/-- R84, R85, R87: every merge of a built tree takes the two least keys (FREQ, index), the least one as the left
child: the left child's key is below the right child's, and any node that was there before (every leaf is, by
`BuiltTreeIsStrictBinary`) and was no child yet has a key above both. Later internal nodes have no smaller FREQ. -/
def Obligations.LeftChildIsExtractedFirst : Prop :=
  ∀ s, HistInv s → ∃ t, exec .buildTree s = .next t ∧
    (∀ i, Allocated t i → (nodeAt t.node i).leaf = false →
      KeyBelow t.node (nodeAt t.node i).left (nodeAt t.node i).right) ∧
    (∀ i z, Allocated t i → (nodeAt t.node i).leaf = false → z.toNat < i.toNat →
      (∀ j b, (nodeAt t.node j).leaf = false → j.toNat ≤ i.toNat → (nodeAt t.node j).child b ≠ z) →
      KeyBelow t.node (nodeAt t.node i).left z ∧ KeyBelow t.node (nodeAt t.node i).right z) ∧
    (∀ i j, Allocated t i → Allocated t j → (nodeAt t.node i).leaf = false →
      (nodeAt t.node j).leaf = false → i.toNat ≤ j.toNat →
      (nodeAt t.node i).freq.toNat ≤ (nodeAt t.node j).freq.toNat)

/-- R88: TREE_CLEAR. -/
def Obligations.TreeClearDiscardsTree : Prop :=
  encode .treeClear = 0x11000000 ∧
  ∀ s, ∃ t, exec .treeClear s = .next t ∧ Completed s t ∧ TreeCleared t ∧
    (statusWord t).getLsbD 2 = false ∧ (statusWord t).getLsbD 3 = false ∧
    (statusWord t).getLsbD 4 = false ∧ KeepsFault s t ∧ KeepsHistogram s t ∧ KeepsEncoder s t ∧
    t.res = s.res ∧ t.outq = s.outq ∧
    ∀ b, ∃ u, exec (.encByte b) t = .next u ∧ Faulted .alphabetMismatch t u

/-- R89: INSERT_CODE's checks in their order: SEQUENCE over a built tree; BAD_CODE for an empty code, a symbol
that has one, or a conflict with a loaded code under the prefix property; NODE_CAPACITY for more than 511
nodes. The premise Inv rules out node memories no run reaches. -/
def Obligations.InsertCodeChecksInOrder : Prop :=
  ∀ (s : State) (sym len : Byte), Machine.Inv s →
    let q := codeOperand len s
    let sequence := s.nodeCount ≠ 0 ∧ s.treeSrc = .built
    let bad := len = 0 ∨ (codeOf s sym).valid = true ∨
      ∃ b, (codeOf s b).valid = true ∧ Conflict (codeOf s b).bits q
    let full := s.nodeCount.toNat + nodesNeeded s q > 511
    ∃ t, exec (.insertCode sym len) s = .next t ∧
      (sequence → Faulted .sequence s t ∧ t.errCode = 0x02) ∧
      (¬ sequence → bad → Faulted .badCode s t ∧ t.errCode = 0x09) ∧
      (¬ sequence → ¬ bad → full → Faulted .nodeCapacity s t ∧ t.errCode = 0x0A) ∧
      (¬ sequence → ¬ bad → ¬ full → KeepsFault s t ∧ Completed s t)

/-- R89: an accepted INSERT_CODE adds exactly its code: the code's bits lead from ROOT = 0 to a leaf of SYM with
FREQ 0, every old path stays, CODE[SYM] is the code, and nothing else is written. -/
def Obligations.InsertCodeAddsItsPath : Prop :=
  ∀ (s : State) (sym len : Byte), Machine.Inv s →
    let q := codeOperand len s
    ¬ (s.nodeCount ≠ 0 ∧ s.treeSrc = .built) → len ≠ 0 → (codeOf s sym).valid = false →
    (∀ b, (codeOf s b).valid = true → ¬ Conflict (codeOf s b).bits q) →
    s.nodeCount.toNat + nodesNeeded s q ≤ 511 →
    ∃ t, exec (.insertCode sym len) s = .next t ∧ Completed s t ∧ t.root = 0 ∧ t.treeSrc = .loaded ∧
      CodePath t q sym ∧
      (∀ p i, s.nodeCount ≠ 0 → follow s.node s.root p = some i → follow t.node 0 p = some i) ∧
      (∀ i, Allocated s i → (nodeAt t.node i).leaf = (nodeAt s.node i).leaf ∧
        (nodeAt t.node i).sym = (nodeAt s.node i).sym) ∧
      (∀ i, Allocated t i → (nodeAt t.node i).freq = 0 ∧ (nodeAt t.node i).synth = false) ∧
      t.nodeCount.toNat = s.nodeCount.toNat + nodesNeeded s q ∧
      t.leafCount.toNat = s.leafCount.toNat + 1 ∧
      codeOf t sym = ⟨true, q⟩ ∧ (∀ b, b ≠ sym → codeOf t b = codeOf s b) ∧
      t.codeMaxLen.toNat = max s.codeMaxLen.toNat len.toNat ∧ t.cost = 0 ∧ DecoderCleared 0 t ∧
      KeepsFault s t ∧ KeepsHistogram s t ∧ KeepsEncoder s t ∧ t.res = s.res ∧ t.outq = s.outq

/-- R90: RD_NODE, an index at or beyond NODE_COUNT reading zeros. -/
def Obligations.RdNodeReadsOneEntry : Prop :=
  (∀ i : Index, (encode (.rdNode i)).toNat = 0x13000000 + i.toNat) ∧
  ∀ (i : Index) (s : State), ∃ t, exec (.rdNode i) s = .next t ∧ Completed s t ∧
    (i.toNat < s.nodeCount.toNat →
      let e := nodeAt s.node i
      t.res[0].toNat = 2 ^ 31 + e.leaf.toNat * 2 ^ 30 + e.synth.toNat * 2 ^ 29 + e.sym.toNat ∧
      t.res[1] = e.freq ∧ t.res[2].toNat = e.right.toNat * 2 ^ 16 + e.left.toNat) ∧
    (s.nodeCount.toNat ≤ i.toNat → t.res[0] = 0 ∧ t.res[1] = 0 ∧ t.res[2] = 0) ∧
    (∀ k : Fin 9, 3 ≤ k.val → t.res[k] = 0) ∧ KeepsFault s t ∧
    KeepsHistogram s t ∧ KeepsTree s t ∧ KeepsCodes s t ∧ KeepsEncoder s t ∧ KeepsDecoder s t ∧
    t.outq = s.outq

/-! ## Code table commands (43_codegen.md) -/

/-- R91, R92 (b) to (d): GEN_CODES gives each symbol of a real leaf that leaf's path, never empty, and no other
symbol a code; CODE_MAXLEN is the longest, and COST the sum of FREQ times path length over the real leaves, FREQ
being the node's, taken at build time, whatever the histogram holds now. -/
def Obligations.GenCodesTabulatesLeafPaths : Prop :=
  (∀ s, s.nodeCount = 0 → ∃ t, exec .genCodes s = .next t ∧ Faulted .sequence s t ∧ t.errCode = 0x02) ∧
  (∀ s, Machine.Inv s → s.nodeCount ≠ 0 → ∃ t, exec .genCodes s = .next t ∧ Completed s t ∧
    (∀ b, (codeOf t b).valid = true ↔ ∃ p, CodePath s p b) ∧
    (∀ b, (codeOf t b).valid = true → CodePath s (codeOf t b).bits b ∧ (codeOf t b).bits ≠ [] ∧
      (codeOf t b).bits.length ≤ t.codeMaxLen.toNat) ∧
    (∀ b, (codeOf t b).valid = false → (codeOf t b).bits = []) ∧
    (∃ b, (codeOf t b).valid = true ∧ (codeOf t b).bits.length = t.codeMaxLen.toNat) ∧
    t.cost.toNat = ((List.range s.nodeCount.toNat).map (fun k =>
      let e := nodeAt s.node (BitVec.ofNat 9 k)
      if e.leaf = true ∧ e.synth = false then e.freq.toNat * (codeOf t e.sym).bits.length else 0)).sum ∧
    (s.treeSrc = .loaded → t.code = s.code ∧ t.cost = 0) ∧
    KeepsFault s t ∧ KeepsHistogram s t ∧ KeepsTree s t ∧ KeepsEncoder s t ∧ KeepsDecoder s t ∧
    t.res = s.res ∧ t.outq = s.outq)

/-- R92 (c), (d): after BUILD_TREE and GEN_CODES exactly the symbols of the histogram have codes, and COST is
the sum of FREQ[s] * CODE[s].LEN. -/
def Obligations.CostIsTheWeightedCodeLength : Prop :=
  ∀ s, HistInv s → (∃ b, freqAt s b ≠ 0) →
    ∃ t, execAll [.buildTree, .genCodes] s = .next t ∧ KeepsHistogram s t ∧ KeepsFault s t ∧
      (∀ b, (codeOf t b).valid = true ↔ freqAt s b ≠ 0) ∧
      t.cost.toNat =
        ((List.range 256).map (fun k => (freqAt s (BitVec.ofNat 8 k)).toNat *
          (codeOf t (BitVec.ofNat 8 k)).bits.length)).sum

/-- R92 (a), (b), R43 I5: in every state of the invariant the valid codes are free of conflicts and not
empty. -/
def Obligations.ValidCodesAreFreeOfConflicts : Prop :=
  ∀ s, Machine.Inv s → ∀ a b, (codeOf s a).valid = true → (codeOf s b).valid = true →
    (codeOf s a).bits ≠ [] ∧ (Conflict (codeOf s a).bits (codeOf s b).bits → a = b)

/-- R93, R53: RD_CODE gives VALID and LEN in RES0 and the code's bits in RES1 to RES8, zero beyond LEN. -/
def Obligations.RdCodeReadsOneEntry : Prop :=
  (∀ b : Byte, (encode (.rdCode b)).toNat = 0x21000000 + b.toNat) ∧
  ∀ (b : Byte) (s : State), (codeOf s b).bits.length ≤ 255 → ∃ t, exec (.rdCode b) s = .next t ∧ Completed s t ∧
    t.res[0].toNat = (codeOf s b).valid.toNat * 2 ^ 31 + (codeOf s b).bits.length ∧
    (∀ (k : Fin 8) (j : Fin 32), (t.res[k.val + 1]).getLsbD (31 - j.val) =
      (codeOf s b).bits.getD (32 * k.val + j.val) false) ∧
    (CodeInv s → (codeOf s b).valid = false → ∀ i : Fin 9, t.res[i] = 0) ∧
    KeepsFault s t ∧ KeepsHistogram s t ∧ KeepsTree s t ∧ KeepsCodes s t ∧ KeepsEncoder s t ∧
    KeepsDecoder s t ∧ t.outq = s.outq

/-- R53, R62: the words of a code, latched as arguments, give back its bits; bits beyond LEN are ignored. -/
def Obligations.CodeWordsCarryTheCode : Prop :=
  (∀ (s : State) (len : Byte) (k : Fin 8) (j : Fin 32), 32 * k.val + j.val < len.toNat →
    (codeOperand len s)[32 * k.val + j.val]? = some ((s.lArg[k]).getLsbD (31 - j.val))) ∧
  (∀ (s : State) (q : List Bool), q.length ≤ 255 → (∀ k : Fin 8, s.lArg[k] = codeWord q k.val) →
    codeOperand (BitVec.ofNat 8 q.length) s = q) ∧
  (∀ (s u : State) (len : Byte), (∀ j, j < len.toNat → codeBit s.lArg j = codeBit u.lArg j) →
    codeOperand len s = codeOperand len u) ∧
  codeWord [true, false, true, false, true, false, true, true, true, true, false, false] 0 = 0xABC00000

/-! ## Encoder commands (44_encoder.md) -/

/-- R94: ENC_START. -/
def Obligations.EncStartBeginsAPayload : Prop :=
  encode .encStart = 0x30000000 ∧
  ∀ s, ∃ t, exec .encStart s = .next t ∧ Completed s t ∧ t.encAcc = 0 ∧ t.encNpend = 0 ∧ t.encBitcnt = 0 ∧
    KeepsFault s t ∧ KeepsHistogram s t ∧ KeepsTree s t ∧ KeepsCodes s t ∧ KeepsDecoder s t ∧
    t.res = s.res ∧ t.outq = s.outq

/-- R95, R41: ENC_BYTE appends the code's bits to the pending ones, pushes every whole byte, first bit in bit 7,
and keeps the rest pending, right-aligned; it holds, unchanged, while OUTQ lacks the room; it faults without a
valid code. -/
def Obligations.EncByteAppendsTheCode : Prop :=
  (∀ b : Byte, (encode (.encByte b)).toNat = 0x31000000 + b.toNat) ∧
  (∀ (b : Byte) (s : State), (codeOf s b).valid = false →
    ∃ t, exec (.encByte b) s = .next t ∧ Faulted .alphabetMismatch s t ∧ t.errCode = 0x04) ∧
  (∀ (b : Byte) (s : State), (codeOf s b).valid = true →
    ¬ (s.encNpend.toNat + (codeOf s b).bits.length) / 8 ≤ 64 - s.outq.length →
    exec (.encByte b) s = .next s) ∧
  (∀ (b : Byte) (s : State), (codeOf s b).valid = true →
    (s.encNpend.toNat + (codeOf s b).bits.length) / 8 ≤ 64 - s.outq.length →
    ∃ t out, exec (.encByte b) s = .next t ∧ Completed s t ∧ t.outq = s.outq ++ out ∧
      out.length = (s.encNpend.toNat + (codeOf s b).bits.length) / 8 ∧
      out.flatMap bitsOf ++ pendingBits t = pendingBits s ++ (codeOf s b).bits ∧
      t.encAcc.toNat = value (pendingBits t) ∧
      t.encBitcnt = s.encBitcnt + BitVec.ofNat 64 (codeOf s b).bits.length ∧
      KeepsFault s t ∧ KeepsHistogram s t ∧ KeepsTree s t ∧ KeepsCodes s t ∧ KeepsDecoder s t ∧
      t.res = s.res)

/-- R96: ENC_FLUSH pads with zeros and pushes one byte, nothing when nothing is pending, and holds while OUTQ is
full. -/
def Obligations.EncFlushPadsToAByte : Prop :=
  encode .encFlush = 0x32000000 ∧
  (∀ s, s.encNpend = 0 →
    ∃ t, exec .encFlush s = .next t ∧ Completed s t ∧ KeepsFault s t ∧ KeepsEngine s t) ∧
  (∀ s, s.encNpend ≠ 0 → 64 ≤ s.outq.length → exec .encFlush s = .next s) ∧
  (∀ s, s.encNpend ≠ 0 → s.outq.length < 64 →
    ∃ t b, exec .encFlush s = .next t ∧ Completed s t ∧ t.outq = s.outq ++ [b] ∧
      bitsOf b = pendingBits s ++ List.replicate (8 - s.encNpend.toNat) false ∧
      (EncInv s → b = (s.encAcc.setWidth 8) <<< (8 - s.encNpend.toNat)) ∧
      t.encAcc = 0 ∧ t.encNpend = 0 ∧ t.encBitcnt = s.encBitcnt ∧ KeepsFault s t ∧
      KeepsHistogram s t ∧ KeepsTree s t ∧ KeepsCodes s t ∧ KeepsDecoder s t ∧ t.res = s.res)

▸ **Instructions to follow**: A word-for-word copy of the lines above from the one with "(∀ b, (codeOf s" through the one with "t.res[0].toNat = 2", inclusive, is the only output wanted.

▸ **Reply to the task**:
    (∀ b, (codeOf s b).valid = true → ¬ Conflict (codeOf s b).bits q) →
    s.nodeCount.toNat + nodesNeeded s q ≤ 511 →
    ∃ t, exec (.insertCode sym len) s = .next t ∧ Completed s t ∧ t.root = 0 ∧ t.treeSrc = .loaded ∧
      CodePath t q sym ∧
      (∀ p i, s.nodeCount ≠ 0 → follow s.node s.root p = some i → follow t.node 0 p = some i) ∧
      (∀ i, Allocated s i → (nodeAt t.node i).leaf = (nodeAt s.node i).leaf ∧
        (nodeAt t.node i).sym = (nodeAt s.node i).sym) ∧
      (∀ i, Allocated t i → (nodeAt t.node i).freq = 0 ∧ (nodeAt t.node i).synth = false) ∧
      t.nodeCount.toNat = s.nodeCount.toNat + nodesNeeded s q ∧
      t.leafCount.toNat = s.leafCount.toNat + 1 ∧
      codeOf t sym = ⟨true, q⟩ ∧ (∀ b, b ≠ sym → codeOf t b = codeOf s b) ∧
      t.codeMaxLen.toNat = max s.codeMaxLen.toNat len.toNat ∧ t.cost = 0 ∧ DecoderCleared 0 t ∧
      KeepsFault s t ∧ KeepsHistogram s t ∧ KeepsEncoder s t ∧ t.res = s.res ∧ t.outq = s.outq

/-- R90: RD_NODE, an index at or beyond NODE_COUNT reading zeros. -/
def Obligations.RdNodeReadsOneEntry : Prop :=
  (∀ i : Index, (encode (.rdNode i)).toNat = 0x13000000 + i.toNat) ∧
  ∀ (i : Index) (s : State), ∃ t, exec (.rdNode i) s = .next t ∧ Completed s t ∧
    (i.toNat < s.nodeCount.toNat →
      let e := nodeAt s.node i
      t.res[0].toNat = 2 ^ 31 + e.leaf.toNat * 2 ^ 30 + e.synth.toNat * 2 ^ 29 + e.sym.toNat ∧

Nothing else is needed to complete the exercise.